/-- WALK.ABORT (R280). -/
def execWalkAbort (sa : Sreg) (s : State) : Host.Outcome State Fault Refusal :=
  groupStep s fun gid g =>
    let id := (g.s sa).toNat
    if 2 ^ 32 ≤ id then scalarTrap s.m gid .operandRange
    else if 0 < g.depth then scalarTrap s.m gid .publishInRegion
    else
      let m1 := retire s.m gid g (scalarCode 0x23 2)
      match aget m1.walks id with
      | some w => if w.ctx = g.ctx then abortWalk m1 id 1 else m1
      | none => m1

/-! Walks between their summonses. -/

/-- A walk with nothing left to do for its state: a freeze at a tile boundary completes (R282), and a draining walk whose
drains have all returned is done, its result written and its count dropped (R267, R286). -/
def settleWalk (m : Mach) (wid : Nat) : Mach :=
  match aget m.walks wid with
  | none => m
  | some w =>
    if w.acause != 0 || w.over then finishAbort m wid
    else if w.st = .draining && w.atBoundary then
      let w1 := { w with st := .done, scause := 0 }
      let m1 := retireWalk (writeResult m w1) wid w1
      let m2 := dropAt m1 w.eng w.ctx w.wrec.node w.wrec.stamp
      settleKernel (endPackets m2 0x04 wid (statusWord 0 0)) w.kern
    else if w.freezing && w.atBoundary then m.setWalk wid { w with prior := w.st, st := .frozen, freezing := false }
    else m

/-! Parking and the end of a service (R271, R272). -/

/-- A group as it parks: a trap that it was in ends, with its pending traps and the queues set aside (R81, R272). -/
def Group.park (g : Group) (pool since : Nat) : Group :=
  { g with st := .parked since, pool := pool, traps := [], aside := none, asideWait := none, serving := none, own := false,
           posting := none }

/-- What follows a park: spawned groups with nothing left to serve end (R269), and so does their kernel (R352).
(DEDUCED, log 27.) -/
def afterPark (m : Mach) (g : Group) : Mach := settleKernel (sweepSpawned m g.ctx (clusterOf g.core)) g.kern

/-- A group parks on a pool, its own count dropped (R271). -/
def parkOn (m : Mach) (gid : Nat) (g : Group) (pool : Nat) : Mach :=
  let m1 := dropOwn (retire m gid g (scalarCode 0x23 8)) gid
  let g1 := (regrp m1 gid g).park pool m1.nextId
  afterPark { m1.setGrp gid g1 with nextId := m1.nextId + 1 } g

/-- HNDL.PARK (R271): a group's count covers the copy-ring entries that it published, so that it parks once they are performed
(R250); the states of a Trapped group name no such event, so that it completes there and leaves the state as it is (R81).
(DEDUCED, log 27.) -/
def execHndlPark (sa : Sreg) (s : State) : Host.Outcome State Fault Refusal :=
  groupStep s fun gid g =>
    let pool := (g.s sa).toNat
    if 255 < pool then scalarTrap s.m gid .operandRange
    else if g.serving.isSome || g.kind = .task then scalarTrap s.m gid .handlerState
    else if 0 < g.depth then scalarTrap s.m gid .publishInRegion
    else
      awaitLanes s.m gid g fun _ =>
        if g.isTrapped then retire s.m gid g (scalarCode 0x23 8)
        else if publishedOpen s.m gid g then wait s.m gid g
        else parkOn s.m gid g pool

/-- A slot of a list filled. -/
def fillSlot (l : List ASlot) (i : Nat) : List ASlot := update l i fun x => { x with filled := true }

/-- A summons that is not cancelled returned to its walk: its slot is filled, or its bank is free (R272). -/
def Walk.serviceDone (w : Walk) (s : Summons) : Walk :=
  let w1 := { w with parts := update w.parts s.part fun p =>
    match s.kind with
    | .a => { p with aslots := fillSlot p.aslots s.slot }
    | .b => { p with bslots := fillSlot p.bslots s.slot }
    | .init => { p with islot := p.islot.map fun x => { x with filled := true } }
    | .drain => { p with drains := p.drains.erase s.tile } }
  let all := w1.parts.all fun p => !p.drains.contains s.tile && !p.toDrain.any fun d => d.1 = s.tile
  if s.kind = .drain && all then { w1 with tiles := w1.tiles + 1 } else w1

/-- The bank of a drain freed. -/
def freeBank (m : Mach) (eng bank : Nat) : Mach :=
  let e := m.engine eng
  m.setEngine eng { e with banks := update e.banks bank fun _ => Bank.empty }

/-- A summons returned by the group that served it (R272). -/
def returnSummons (m : Mach) (sid : Nat) (s : Summons) : Mach :=
  let m1 := { m with summons := adel m.summons sid }
  match aget m1.walks s.walk with
  | none => m1
  | some w =>
    if s.cancelled then settleWalk m1 s.walk
    else
      let m2 := m1.setWalk s.walk (w.serviceDone s)
      settleWalk (if s.kind = .drain then freeBank m2 (w.eng + s.part) s.slot else m2) s.walk

/-- HNDL.DONE (R272). -/
def execHndlDone (s : State) : Host.Outcome State Fault Refusal :=
  groupStep s fun gid g =>
    match g.serving.bind fun sid => (aget s.m.summons sid).map fun x => (sid, x) with
    | none => scalarTrap s.m gid .handlerState
    | some (sid, x) =>
      if 0 < g.depth then scalarTrap s.m gid .publishInRegion
      else
        awaitLanes s.m gid g fun _ =>
          let m1 := retire s.m gid g (scalarCode 0x23 9)
          let g1 := (regrp m1 gid g).park g.pool m1.nextId
          let m2 := progress { m1.setGrp gid g1 with nextId := m1.nextId + 1 } g.ctx
          afterPark (returnSummons m2 sid x) g

/-! ACC.LD (R276). -/

/-- The accumulator's type by its code (R258). -/
def accTy : Nat → Ty
  | 0 => .f32
  | 1 => .f16
  | 2 => .bf16
  | _ => .f64

/-- The bank that a drain reads, if its summons still stands: its walk's record, the piece it drains and the bank. -/
structure DrainOf where
  r     : WalkRec
  piece : Piece
  bank  : Bank
  held  : Bool
  deriving DecidableEq, Repr

/-- What a group that serves a drain summons reads. (DEDUCED, log 28.) -/
def drainOf (m : Mach) (g : Group) : Option DrainOf :=
  match g.serving.bind (aget m.summons ·) with
  | none => none
  | some s =>
    match aget m.walks s.walk with
    | none => none
    | some w =>
      if s.kind != .drain then none
      else
        let b := (m.engine (w.eng + s.part)).banks.getD s.slot Bank.empty
        some { r := w.wrec, piece := w.wrec.piece s.tile s.part, bank := b,
               held := !s.cancelled && b.st = .draining && b.walk = s.walk && b.tile = s.tile }

/-- Whether a row and column lie in the piece. -/
def DrainOf.inside (d : DrainOf) (r c : Nat) : Bool := r < d.piece.prows && c < d.piece.pcols

/-- An accumulator as ACC.LD reads it: +0 outside the piece; a free value in a bank that a cancelled drain has lost.
(DEDUCED, log 28.) -/
def DrainOf.read (d : DrainOf) (free r c : Nat) : Nat :=
  if !d.inside r c then 0
  else if d.held then ((aget d.bank.acc (r * 1024 + c)).getD 0).toNat
  else (Config.freeDword (free + r * 1024 + c)).toNat

/-- The row and column of a lane. (DEDUCED, log 28.) -/
def LaneIn.accAt (x : LaneIn) (l : Nat) : Nat × Nat :=
  ((x.raw 0 x.w.a 0).toNat + l / 32, (x.raw 1 x.w.b 0).toNat + l % 32)

/-- ACC.LD (R276): an element whose check bits disagree is a detected error of source 4. (DEDUCED, log 28.) -/
def execAccLd (w : LaneWord) (s : State) : Host.Outcome State Fault Refusal :=
  laneStep s (.accLd w) w fun gid x =>
    match drainOf s.m x.g with
    | none => laneTrap s.m gid x.g x.e .handlerState 0
    | some d =>
      if w.t != accTy d.r.accfmt then laneTrap s.m gid x.g x.e .accumulatorType 0
      else
        let wrong (l : Nat) : Bool :=
          let (r, c) := x.accAt l
          d.held && d.inside r c && d.bank.bad.contains (r * 1024 + c)
        if x.lanes.any wrong then detectedError s.m gid 4
        else
          let rs := x.lanes.map fun l => (l, d.read x.free (x.accAt l).1 (x.accAt l).2 % 2 ^ w.t.bits)
          let m1 := if d.held then s.m else { s.m with free := s.m.free + 2 ^ 20 }
          laneFinish m1 gid (x.write false w.t.regs rs) x.e (.accLd w) w (x.capture rs (x.g.chain.getD Chain.empty))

Task brief
Find the lines of the listing above that hold "setGrp". Please copy them.

Answer to this problem
  afterPark { m1.setGrp gid g1 with nextId := m1.nextId + 1 } g
          let m2 := progress { m1.setGrp gid g1 with nextId := m1.nextId + 1 } g.ctx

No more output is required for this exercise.